Radical GPU design is in development
Today, HBM stacks integrate 8, 12 or 16 memory units as well as a logic layer that acts as a hub. HBM stacks are placed on the interposer next to CPUs or GPUs and connected to their processors using a 1024-bit interface. SK Hynix, on the other hand, aims to completely eliminate interconnects by embedding HBM4 stacks directly into processors.
In fact, we have been experiencing something similar for a while. This approach is to some extent similar to AMD’s 3D V-Cache built directly into CPU dies, but HBM will of course have much higher capacities. Unlike 3D V-Cache, HBM will also be cheaper but slower in terms of performance.
SK Hynix is reportedly discussing the HBM4 integration design method with several fabless companies, including Nvidia. It is likely that SK Hynix and Nvidia will jointly design the chip from the beginning and manufacture it at TSMC, while TSMC will embed SK Hynix’s HBM4 memory into the logic chips using a wafer bonding technology.

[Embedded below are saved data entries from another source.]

theorem State.any_cappedBy (ref : Nat) : s.rg.leg.any (s.cappedBy ref) = true ↔
    ∃ p ∈ s.rg.leg, curveAt s.limits s.limits.aDec p (s.pointDistance p) = ref ∧ p.kind = .slow ref := by
  rw [List.any_eq_true]
  refine exists_congr fun p => and_congr_right fun _ => ?_
  unfold State.cappedBy
  dsimp only
  rw [Bool.and_eq_true, decide_eq_true_iff]
  refine and_congr_right fun he => ?_
  rw [he]
  cases p.kind with
  | stop => simp
  | slow cap => simp [eq_comm]

theorem State.labelNow_eq : s.labelNow dt =
    if s.latchNow = true then .landing
    else if s.distanceToGo ≤ s.limits.dCreep then .creep
    else if s.rg.leg.any (s.decelBy (s.referenceNow dt)) = true then .decel
    else if (s.te.winder = .winding ∧ s.rg.limit = s.referenceNow dt) ∨
      s.rg.leg.any (s.cappedBy (s.referenceNow dt)) = true then .cruise
    else if s.te.winder = .winding ∧ s.drivenTerm dt = s.referenceNow dt then .accel
    else if ¬ s.te.winder = .winding ∧ s.drivenTerm dt = s.referenceNow dt then .decel
    else .none := by
  rw [State.labelNow]
  simp only [Bool.or_eq_true, Bool.and_eq_true, decide_eq_true_iff, Bool.not_eq_true', decide_eq_false_iff_not]

/-- The reference that neither a falling curve nor a limit or cap gives is the driven term. -/
theorem State.drivenTerm_eq (hl : s.latchNow = false) (hd : ¬ s.distanceToGo ≤ s.limits.dCreep)
    (hf : ¬ s.fallsTo (s.referenceNow dt)) (hc : ¬ s.levelAt (s.referenceNow dt)) :
    s.drivenTerm dt = s.referenceNow dt := by
  obtain ⟨hmem, -⟩ := s.referenceNow_least dt hl
  rw [if_neg hd, List.append_nil, State.terms, List.mem_append] at hmem
  rcases hmem with hmem | hmem
  · split_ifs at hmem with hw
    · rcases List.mem_cons.mp hmem with he | he
      · exact he.symm
      · exact absurd (.inl ⟨hw, (List.mem_singleton.mp he).symm⟩) hc
    · exact (List.mem_singleton.mp hmem).symm
  · obtain ⟨p, hp, he⟩ := List.mem_map.mp hmem
    cases hk : p.kind with
    | stop => exact absurd ⟨p, hp, he, .inl hk⟩ hf
    | slow cap =>
      have hcap : cap ≤ s.referenceNow dt := he ▸ cap_le_curveAt hk _
      rcases hcap.lt_or_eq with hlt | heq
      · exact absurd ⟨p, hp, he, .inr ⟨cap, hk, hlt⟩⟩ hf
      · exact absurd (.inr ⟨p, hp, he, heq ▸ hk⟩) hc

theorem State.labelNow_spec (hl : s.latchNow = false) (hd : ¬ s.distanceToGo ≤ s.limits.dCreep) :
    (s.fallsTo (s.referenceNow dt) → s.labelNow dt = .decel) ∧
    (¬ s.fallsTo (s.referenceNow dt) → s.levelAt (s.referenceNow dt) → s.labelNow dt = .cruise) ∧
    (¬ s.fallsTo (s.referenceNow dt) → ¬ s.levelAt (s.referenceNow dt) →
      s.labelNow dt = if s.te.winder = .winding then .accel else .decel) := by
  rw [State.labelNow_eq, if_neg (ne_true_of_eq_false hl), if_neg hd]
  refine ⟨fun h => if_pos ((s.any_decelBy _).mpr h), fun hf hc => ?_, fun hf hc => ?_⟩
  · rw [if_neg (hf ∘ (s.any_decelBy _).mp), if_pos]
    exact hc.imp_right (s.any_cappedBy _).mpr
  · have hdriven := s.drivenTerm_eq dt hl hd hf hc
    rw [if_neg (hf ∘ (s.any_decelBy _).mp), if_neg fun h => hc (h.imp_right (s.any_cappedBy _).mp)]
    by_cases hw : s.te.winder = .winding
    · rw [if_pos ⟨hw, hdriven⟩, if_pos hw]
    · rw [if_neg fun h => hw h.1, if_pos ⟨hw, hdriven⟩, if_neg hw]
end reference

/-! #### The Reference Generator at a Sample record -/

section takes
variable (s : State) (prev : Nat) (plan : Option (List PlanPoint))

theorem State.takeReference_of_still (h : s.te.winder.moving = false) :
    s.takeReference prev plan = s.sendDrive 0 false :=
  if_neg (ne_true_of_eq_false h)

/-- The Reference Generator after a Sample record in WINDING or STOPPING (R75 to R80). -/
def State.driven (dt : Nat) : State :=
  (s.modRg fun r => { r with
    refPrev := (s.onPlan plan).referenceNow dt, latch := (s.onPlan plan).latchNow
    label := (s.onPlan plan).labelNow dt }).sendDrive (s.rg.travel.signed ((s.onPlan plan).referenceNow dt)) true

theorem State.takeReference_of_moving (h : s.te.winder.moving = true) : s.takeReference prev plan =
    let t := s.driven plan (unsignedElapsed s.efe.sampleTime prev)
    if s.te.winder = .winding ∧ s.te.rest = .none ∧ (s.onPlan plan).latchNow = true then
      { t with te := { s.te with rest := .toRest } }
    else t := if_pos h
theorem State.takeReference_rg_es (h : s.te.winder.moving = true) :
    (s.takeReference prev plan).rg = (s.driven plan (unsignedElapsed s.efe.sampleTime prev)).rg ∧
    (s.takeReference prev plan).es = (s.driven plan (unsignedElapsed s.efe.sampleTime prev)).es := by
  rw [State.takeReference_of_moving s prev plan h]
  dsimp only
  split_ifs <;> exact ⟨rfl, rfl⟩

theorem State.takeReference_rest (h : s.te.winder.moving = true) : (s.takeReference prev plan).te.rest =
    if s.te.winder = .winding ∧ s.te.rest = .none ∧ (s.onPlan plan).latchNow = true then .toRest else s.te.rest := by
  rw [State.takeReference_of_moving s prev plan h]
  dsimp only
  split_ifs <;> rfl

/-- What a Sample record leaves to the Reference Generator alone. -/
theorem State.takeReference_eq : s.takeReference prev plan = { s with
    rg := (s.takeReference prev plan).rg
    es := { s.es with refInForce := (s.takeReference prev plan).es.refInForce }
    te := { s.te with rest := (s.takeReference prev plan).te.rest } } := by
  cases h : s.te.winder.moving with
  | true =>
    rw [State.takeReference_of_moving s prev plan h]
    dsimp only
    split_ifs <;> rfl
  | false =>
    rw [State.takeReference_of_still s prev plan h]
    rfl

theorem State.takeReference_kept : (s.takeReference prev plan).rg.seq = s.rg.seq + 1 ∧
    (s.takeReference prev plan).rg.plan = s.rg.plan ∧ (s.takeReference prev plan).rg.limit = s.rg.limit := by
  cases h : s.te.winder.moving with
  | true =>
    rw [(State.takeReference_rg_es s prev plan h).1]
    exact ⟨rfl, rfl, rfl⟩
  | false =>
    rw [State.takeReference_of_still s prev plan h]
    exact ⟨rfl, rfl, rfl⟩

theorem Travel.mag_signed (t : Travel) (n : Nat) : mag (t.signed n) = n := by
  cases t
  · exact Int.natAbs_natCast n
  · exact (Int.natAbs_neg _).trans (Int.natAbs_natCast n)

theorem Travel.signed_eq (t : Travel) (x : Int) : t.signed x = if t = .down then x else -x := by
  cases t <;> rfl
end takes

/-- Settles O28. -/
theorem referenceOfASampleRecord : Obligations.ReferenceOfASampleRecord := by
  unfold Obligations.ReferenceOfASampleRecord
  refine ⟨fun before after q hb hq => legOf_append hb hq, fun prev plan s => ?_⟩
  intro t leg l dt ramp fall distance curve terms toGo latch bounds ref winding falls level
  obtain ⟨hseq, hplan, hlimit⟩ := s.takeReference_kept prev plan
  refine ⟨fun hmoving => ?_, fun hstill => ?_, hseq, hplan, hlimit, s.takeReference_eq prev plan⟩
  · have hdistance : (s.onPlan plan).pointDistance = distance := by
      funext p
      change s.rg.travel.distance (s.conv s.rg.guide).depth p.depth = match s.rg.travel with
        | .down => p.depth - (s.conv s.rg.guide).depth
        | .up => (s.conv s.rg.guide).depth - p.depth
      cases s.rg.travel <;> rfl
    have hcurve (p : PlanPoint) : curveAt l l.aDec p ((s.onPlan plan).pointDistance p) = curve p := by
      rw [hdistance]
      exact curveAt_eq ..
    have htoGo : (s.onPlan plan).distanceToGo = toGo := by
      rw [State.distanceToGo, hdistance]
      rfl
    have hlatch : (s.onPlan plan).latchNow = latch := by
      rw [State.latchNow, htoGo]
      rfl
    have hterms : (s.onPlan plan).terms dt = terms := by
      have hcurves : (s.onPlan plan).brakingCurves = leg.map curve := List.map_congr_left fun p _ => hcurve p
      rw [State.terms, hcurves]
      change (if s.te.winder = .winding then [(s.onPlan plan).drivenTerm dt, s.rg.limit] else
        [(s.onPlan plan).drivenTerm dt]) ++ leg.map curve =
        (if s.te.winder = .winding then [ramp, s.rg.limit] else [fall]) ++ leg.map curve
      split_ifs with hw
      · have hdriven : (s.onPlan plan).drivenTerm dt = ramp := if_pos hw
        rw [hdriven]
      · have hdriven : (s.onPlan plan).drivenTerm dt = fall := if_neg hw
        rw [hdriven]
    have hfalls (r : Nat) : (s.onPlan plan).fallsTo r ↔
        ∃ p ∈ leg, curve p = r ∧ (p.kind = .stop ∨ ∃ cap, p.kind = .slow cap ∧ cap < r) :=
      exists_congr fun p => and_congr_right fun _ => and_congr_left fun _ => by rw [← hcurve p]; rfl
    have hlevel (r : Nat) : (s.onPlan plan).levelAt r ↔
        (s.te.winder = .winding ∧ s.rg.limit = r) ∨ ∃ p ∈ leg, curve p = r ∧ p.kind = .slow r :=
      or_congr_right (exists_congr fun p => and_congr_right fun _ => and_congr_left fun _ => by rw [← hcurve p]; rfl)
    obtain ⟨hrg, hes⟩ := s.takeReference_rg_es prev plan hmoving
    have href : ref = (s.onPlan plan).referenceNow dt := congrArg ReferenceGenerator.refPrev hrg
    have hlabel : t.rg.label = (s.onPlan plan).labelNow dt := congrArg ReferenceGenerator.label hrg
    have hsent : t.rg.refSent = s.rg.travel.signed ref := by
      rw [href]
      exact congrArg ReferenceGenerator.refSent hrg
    have hinForce : t.es.refInForce = ref := by
      refine (congrArg EnvelopeSupervisor.refInForce hes).trans ((Travel.mag_signed ..).trans href.symm)
    have hrest := s.takeReference_rest prev plan hmoving
    rw [hlatch] at hrest
    refine ⟨fun h => ?_, fun h => ?_, (congrArg ReferenceGenerator.latch hrg).trans hlatch, hinForce,
      hsent.trans (Travel.signed_eq ..), ?_, hrest, fun h => ?_, fun h hd => ?_, fun h hd => ?_⟩
    · rw [href]
      exact State.referenceNow_of_latch _ _ (hlatch.trans h)
    · have hleast := (s.onPlan plan).referenceNow_least dt (hlatch.trans h)
      rw [hterms, htoGo, ← href] at hleast
      exact hleast
    · have hmessages : t.rg.sent = s.rg.sent ++
          [{ seq := s.rg.seq
             ref := if s.rg.guide = .a then s.rg.travel.signed ((s.onPlan plan).referenceNow dt)
               else -s.rg.travel.signed ((s.onPlan plan).referenceNow dt)
             run := true }] := congrArg ReferenceGenerator.sent hrg
      rw [← href, ← hsent] at hmessages
      exact hmessages
    · rw [hlabel, State.labelNow_eq]
      exact if_pos (hlatch.trans h)
    · rw [hlabel, State.labelNow_eq, if_neg (ne_true_of_eq_false (hlatch.trans h)), htoGo]
      exact if_pos hd
    · have hfar : ¬ (s.onPlan plan).distanceToGo ≤ (s.onPlan plan).limits.dCreep := by
        rw [htoGo]
        exact not_le.mpr hd
      have hspec := (s.onPlan plan).labelNow_spec dt (hlatch.trans h) hfar
      rw [hfalls, hlevel, ← href, ← hlabel] at hspec
      exact hspec
  · have ht : t = s.sendDrive 0 false := s.takeReference_of_still prev plan hstill
    rw [ht]
    refine ⟨?_, rfl, rfl⟩
    simp only [State.sendDrive, State.modRg, State.modEs, neg_zero, ite_self]

end Sys2Proof.Machine
end

section
/-! What the blocks of a Sample record leave of a winder that keeps moving. -/

namespace Sys2Proof.Machine

open Sys2Proof

/-! #### What the blocks of a record leave while the winder keeps moving -/

/-- The winder of a state moves, and has come from that of another with its leg, its reference and its envelope; the
plan may have a point more. -/
structure State.Rides (u v : State) : Prop where
  moving : u.te.winder.moving = true
  winding : v.te.winder = .winding → u.te.winder = .winding
  rg : { v.rg with plan := none } = { u.rg with plan := none }
  env : v.es.env = u.es.env

/-- Where the winder of a state moves, it has come so from another. -/
def State.rides (u v : State) : Prop := v.te.winder.moving = true → u.Rides v

section rides
variable {u v w : State}

theorem State.rides_refl (u : State) : u.rides u := fun h => ⟨h, id, rfl, rfl⟩

theorem State.rides_trans (h1 : u.rides v) (h2 : v.rides w) : u.rides w := fun hw =>
  have hv := h2 hw
  have hu := h1 hv.moving
  ⟨hu.moving, hu.winding ∘ hv.winding, hv.rg.trans hu.rg, hv.env.trans hu.env⟩

theorem State.rides_of_still (h : v.te.winder.moving = false) : u.rides v := fun hm =>
  absurd (hm.symm.trans h) (by decide)

theorem State.rides_of_same (h : u.rides v) (hw : w.te.winder = v.te.winder)
    (hrg : { w.rg with plan := none } = { v.rg with plan := none }) (henv : w.es.env = v.es.env) : u.rides w :=
  State.rides_trans h fun hm => ⟨hw ▸ hm, fun h => hw ▸ h, hrg, henv⟩

theorem State.rides_foldl {β : Type} {f : State → β → State} (l : List β) (h : u.rides v)
    (hf : ∀ (v : State) (b : β), b ∈ l → v.rides (f v b)) : u.rides (l.foldl f v) := by
  induction l generalizing v with
  | nil => exact h
  | cons b l ih =>
    exact ih (State.rides_trans h (hf v b List.mem_cons_self)) fun w c hc => hf w c (List.mem_cons_of_mem _ hc)

theorem State.rides_modTe (f : Executive → Executive) (hf : (f u.te).winder = u.te.winder := by rfl) :
    u.rides (u.modTe f) := State.rides_of_same u.rides_refl hf rfl rfl

theorem State.rides_setStopOrder (h : u.rides v) (b : Bool) : u.rides (v.setStopOrder b) :=
  State.rides_of_same h rfl rfl rfl

theorem State.rides_beginStopping (h : u.te.winder.moving = true) (r : StopReason) (i : Option Nat) (y : Cause) :
    u.rides (u.beginStopping r i y) := fun _ => ⟨h, fun hw => (by cases hw), rfl, rfl⟩

theorem State.rides_toIdle (y : Cause) : u.rides (u.toIdle y) := State.rides_of_still rfl

theorem State.rides_trip (x : ServiceReturn) (k : FaultKind) : u.rides (u.trip x k) := State.rides_of_still rfl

There are some difficulties to overcome
Modern logic processors like Nvidia’s H100 consume hundreds of watts of power and emit hundreds of watts of thermal energy. The power consumption of HBM memories is not low either. So cooling a package containing both logic chips and memory will present new challenges.
While there are fundamental hurdles to overcome for now, integrating memory directly into processors will also change the way chips are designed and manufactured. Manufacturing DRAM using the same processing technology as the corresponding CPU or GPU will improve performance. In turn, memory costs will increase significantly. “Within 10 years, the ‘rules of the game’ for semiconductors may change and the distinction between memory and logic semiconductors may become irrelevant,” industry officials said.